What that is, extended time with the same concepts over an extended period of time instead of leaping from one concept to the next concept, which is often the case in a content classroom even in. An ESL classroom, pick up any ESL textbook and you go from chapter to chapter and you just go from one idea to a radically different idea.
And when you’re doing that, students don’t have the opportunity to reuse language and recycle ideas and further develop those ideas. I’m a major fan of extended reading. You may have heard of extensive reading. And that is that’s a research theory that many people [00:55:00] follow, that pedagogy where students just read a variety of lots and lots of material, extensive, right?
But I like extending, let’s stretch out the learning over an extended period of time. Keep recycling the same language, keep recycling the same ideas. I think that helps me with focusing on specifics of language that they need to work on, and it helps me to formatively assess them better. I think that it’s a little more challenging to formatively assess students when you’re skipping around every week to a totally new topic.
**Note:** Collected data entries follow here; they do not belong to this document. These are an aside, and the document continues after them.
/-- Settles O58: the keys over every way a step can end, the timers by the frame of every instruction. -/
theorem stepsNeverWriteKeysAndOnlyTimerMovesWriteTimers :
    Obligations.StepsNeverWriteKeysAndOnlyTimerMovesWriteTimers := by
  unfold Obligations.StepsNeverWriteKeysAndOnlyTimerMovesWriteTimers
  refine ⟨fun s t => step_keys, fun i s t h => ?_⟩
  have hdt : t.dt = (s.withWritesOf i t).dt := (exec_frame h).dt
  have hst : t.st = (s.withWritesOf i t).st := (exec_frame h).st
  cases i
  case ldDtVx x => exact ⟨fun _ => ⟨x, rfl⟩, absurd hst⟩
  case ldStVx x => exact ⟨absurd hdt, fun _ => ⟨x, rfl⟩⟩
  all_goals exact ⟨absurd hdt, absurd hst⟩

/-! ### Registers -/

/-- The registers an instruction may write (R20, R21): its `x`, VF where it has a flag, all up to `x` for the block load. -/
def MayWriteReg (i : Instr) (r : Reg) : Prop :=
  match i with
  | .ldImm x _ | .addImm x _ | .ldReg x _ | .orReg x _ | .andReg x _ | .xorReg x _ | .rnd x _ | .ldVxDt x => r = x
  | .addReg x _ | .subReg x _ | .shr x _ | .subn x _ | .shl x _ => r = regF ∨ r = x
  | .drw _ _ _ => r = regF
  | .ldVxMem x => r.toNat ≤ x.toNat
  | .cls _ | .ret _ | .jp _ | .call _ | .seImm _ _ | .sneImm _ _ | .seReg _ _ | .sneReg _ _ | .ldI _ | .jpV0 _ | .skp _
  | .sknp _ | .ldVxK _ | .ldDtVx _ | .ldStVx _ | .addIVx _ | .ldFVx _ | .ldBVx _ | .ldMemVx _ => False

theorem State.getV_setVFlag_ne (s : State) {x r : Reg} (h : ¬ (r = regF ∨ r = x)) (b : Byte) (f : Bool) :
    (s.setVFlag x b f).getV r = s.getV r := by
  rw [State.getV_setVFlag, if_neg (fun e => h (.inl e)), if_neg (fun e => h (.inr e))]

theorem State.getV_loadRegs_above (s : State) {r : Reg} {n : Nat} (hn : n ≤ 16) (h : n ≤ r.toNat) :
    (s.loadRegs n).getV r = s.getV r := by
  rw [State.getV_loadRegs s r n hn, if_neg (by omega)]

theorem State.getV_loadSomeRegs_above (s : State) {r : Reg} {n : Nat} (hn : n ≤ 16) (h : n ≤ r.toNat) :
    (s.loadSomeRegs n).getV r = s.getV r := by
  have hcount : inRangeCount s.i.toNat n ≤ n := Nat.min_le_left _ _
  rw [State.getV_loadSomeRegs, State.getV_loadRegs_above s (hcount.trans hn) (hcount.trans h), ite_self]

/-- `DRW` writes no register but VF, whether it faults or not (R190, R269). -/
theorem exec_drw_getV {x y r : Reg} {n : Nibble} {s t : State} (h : exec (.drw x y n) s = .next t) (hr : r ≠ regF) :
    t.getV r = s.getV r := by
  simp only [exec, execDrw] at h
  split at h
  · cases h; rw [State.getV_draw, if_neg hr]
  · cases h; rw [State.getV_raise, State.getV_drawSome, if_neg hr]

/-- The block load writes no register above its `x`, whether it faults or not (R205, R269). -/
theorem exec_ldVxMem_getV {x r : Reg} {s t : State} (h : exec (.ldVxMem x) s = .next t) (hr : x.toNat < r.toNat) :
    t.getV r = s.getV r := by
  have hx : x.toNat + 1 ≤ 16 := x.isLt
  simp only [exec, execLdVxMem] at h
  split at h
  · cases h; exact State.getV_loadRegs_above s hx hr
  · cases h; rw [State.getV_raise]; exact State.getV_loadSomeRegs_above s hx hr

/-- A register an instruction may not write keeps its value (R20). -/
theorem exec_getV {i : Instr} {s t : State} {r : Reg} (h : exec i s = .next t) (hr : ¬ MayWriteReg i r) :
    t.getV r = s.getV r := by
  have hv : t.v = (s.withWritesOf i t).v := (exec_frame h).v
  cases i
  case ldImm x _ | addImm x _ | ldReg x _ | orReg x _ | andReg x _ | xorReg x _ | rnd x _ | ldVxDt x =>
    cases h; exact State.getV_setV_ne _ hr _
  case addReg x _ | subReg x _ | shr x _ | subn x _ | shl x _ => cases h; exact State.getV_setVFlag_ne _ hr _ _
  case drw x y n => exact exec_drw_getV h hr
  case ldVxMem x => exact exec_ldVxMem_getV h (Nat.lt_of_not_le hr)
  all_goals exact State.getV_congr hv r

/-- VF is the last register: a register not below it is VF. -/
theorem eq_regF_of_toNat_le {x : Reg} (h : regF.toNat ≤ x.toNat) : x = regF :=
  BitVec.eq_of_toNat_eq (Nat.le_antisymm (Nat.le_of_lt_succ x.isLt) h)

/-- Settles O59: VF must be a register the instruction may write, and those are listed case by case. -/
theorem onlyTheFlagInstructionsWriteVFImplicitly : Obligations.OnlyTheFlagInstructionsWriteVFImplicitly := by
  unfold Obligations.OnlyTheFlagInstructionsWriteVFImplicitly
  intro i s t h hne
  have hw : MayWriteReg i regF := by_contra fun hr => hne (exec_getV h hr)
  cases i
  case ldImm x _ | addImm x _ | ldReg x _ | orReg x _ | andReg x _ | xorReg x _ | rnd x _ | ldVxDt x =>
    obtain rfl : regF = x := hw
    simp
  case ldVxMem x => simp [eq_regF_of_toNat_le hw]
  case addReg | subReg | shr | subn | shl | drw => simp
  all_goals exact absurd hw id

/-! ### The sound timer -/

/-- `s` with another value in the sound timer. -/
def State.withSt (s : State) (b : Byte) : State := { s with st := b }

theorem State.getV_withSt (s : State) (b : Byte) (r : Reg) : (s.withSt b).getV r = s.getV r := rfl

theorem State.keyDown_withSt (s : State) (b : Byte) (k : Key) : (s.withSt b).keyDown k = s.keyDown k := rfl

theorem State.push_withSt (s : State) (b : Byte) : (s.withSt b).push = s.push.map (·.withSt b) := by
  by_cases h : s.sp.val < 16
  · rw [State.push_room h]
    exact State.push_room (s := s.withSt b) h
  · have hfull : s.sp.val = 16 := by omega
    rw [State.push_full hfull]
    exact State.push_full (s := s.withSt b) hfull

theorem State.pop_withSt (s : State) (b : Byte) : (s.withSt b).pop = s.pop.map (·.withSt b) := by
  unfold State.pop
  by_cases h : 0 < s.sp.val
  · rw [dif_pos h]
    exact dif_pos h
  · rw [dif_neg h]
    exact dif_neg h

theorem State.skipIf_withSt (s : State) (b : Byte) (c : Bool) : (s.withSt b).skipIf c = (s.skipIf c).withSt b := by
  cases c <;> rfl

theorem State.storeBlock_withSt (s : State) (b : Byte) (op : Word) (bytes : List Byte) :
    (s.withSt b).storeBlock op bytes = (s.storeBlock op bytes).withSt b := by
  by_cases h : blockInRange s.i.toNat bytes.length = true
  · rw [State.storeBlock_inRange op h]
    exact State.storeBlock_inRange (s := s.withSt b) op h
  · have hout : blockInRange s.i.toNat bytes.length = false := by simpa using h
    rw [State.storeBlock_fault op hout]
    exact State.storeBlock_fault (s := s.withSt b) op hout

theorem State.loadRegs_withSt (s : State) (b : Byte) : ∀ n, (s.withSt b).loadRegs n = (s.loadRegs n).withSt b
  | 0 => rfl
  | n + 1 => by rw [State.loadRegs_succ, State.loadRegs_succ, State.loadRegs_withSt s b n]; rfl

theorem State.loadSomeRegs_withSt (s : State) (b : Byte) (n : Nat) :
    (s.withSt b).loadSomeRegs n = (s.loadSomeRegs n).withSt b := by
  unfold State.loadSomeRegs
  rw [State.loadRegs_withSt]
  rfl

/-- Every instruction answers with a next state. -/
theorem exec_next (i : Instr) (s : State) : ∃ t, exec i s = .next t := by
  by_cases h : ownFault i s = .none
  · obtain ⟨t, he, -⟩ := exec_completing h
    exact ⟨t, he⟩
  · obtain ⟨g, he, -⟩ := exec_faulting h
    exact ⟨_, he⟩

/-- Every instruction but `LD ST, Vx` does the same to two states that differ in the sound timer, and keeps the difference
(R27). -/
theorem exec_withSt {i : Instr} {s t : State} (b : Byte) (hi : ¬ ∃ x, i = .ldStVx x) (h : exec i s = .next t) :
    exec i (s.withSt b) = .next (t.withSt b) := by
  cases i
  case ldStVx x => exact absurd ⟨x, rfl⟩ hi
  case ret u =>
    simp only [exec, execRet, State.pop_withSt] at h ⊢
    split at h
    · next hp => cases h; rw [hp]; rfl
    · next hp => cases h; rw [hp]; rfl
  case call nnn =>
    simp only [exec, execCall, State.push_withSt] at h ⊢
    split at h
    · next hp => cases h; rw [hp]; rfl
    · next hp => cases h; rw [hp]; rfl
  case seImm | sneImm | seReg | sneReg => cases h; exact congrArg _ (State.skipIf_withSt s b _)
  case skp x =>
    simp only [exec, execSkp, State.getV_withSt, State.keyDown_withSt, State.skipIf_withSt] at h ⊢
    split at h
    · cases h; rfl
    · cases h; rfl
  case sknp x =>
    simp only [exec, execSknp, State.getV_withSt, State.keyDown_withSt, State.skipIf_withSt] at h ⊢
    split at h
    · cases h; rfl
    · cases h; rfl
  case drw x y n =>
    simp only [exec, execDrw] at h ⊢
    split at h
    · next hr => cases h; exact if_pos hr
    · next hr => cases h; exact if_neg hr
  case ldBVx | ldMemVx => cases h; exact congrArg _ (State.storeBlock_withSt s b _ _)
  case ldVxMem x =>
    simp only [exec, execLdVxMem, State.loadRegs_withSt, State.loadSomeRegs_withSt] at h ⊢
    split at h
    · next hr => cases h; exact if_pos hr
    · next hr => cases h; exact if_neg hr
  all_goals cases h; rfl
And when I talk with content teachers. That resonates with them because they often forget underlying that language of a high school signing class is a set of vocabulary, a set of structures that keep being repeated, even though the content may change. The language is quite consistent, right? And I try to [00:56:00] do that in all of my classes.
Classes, including my teacher and class.
Justin Hewett: That’s so wonderful. So fantastic. And, and I can see why that has informed your work so much. And Shawn, we really appreciate you being on here. If folks have would like to reach out to you, is there a specific way that they should reach out to go find you on the.
Kapi’olani Community College website, or is it, what’s the best way for them to get in touch?
Shawn Ford: The best way to get in touch would be to look for the second language teaching program on the Kapi’olani website, or contact me directly at my UH email address. That would be sford,
Justin Hewett: s f o r d at hawaii. edu.
Fantastic. Shawn, what an amazing and wonderful conversation. Thank you so much for being here and being a guest on the ML Chat Podcast.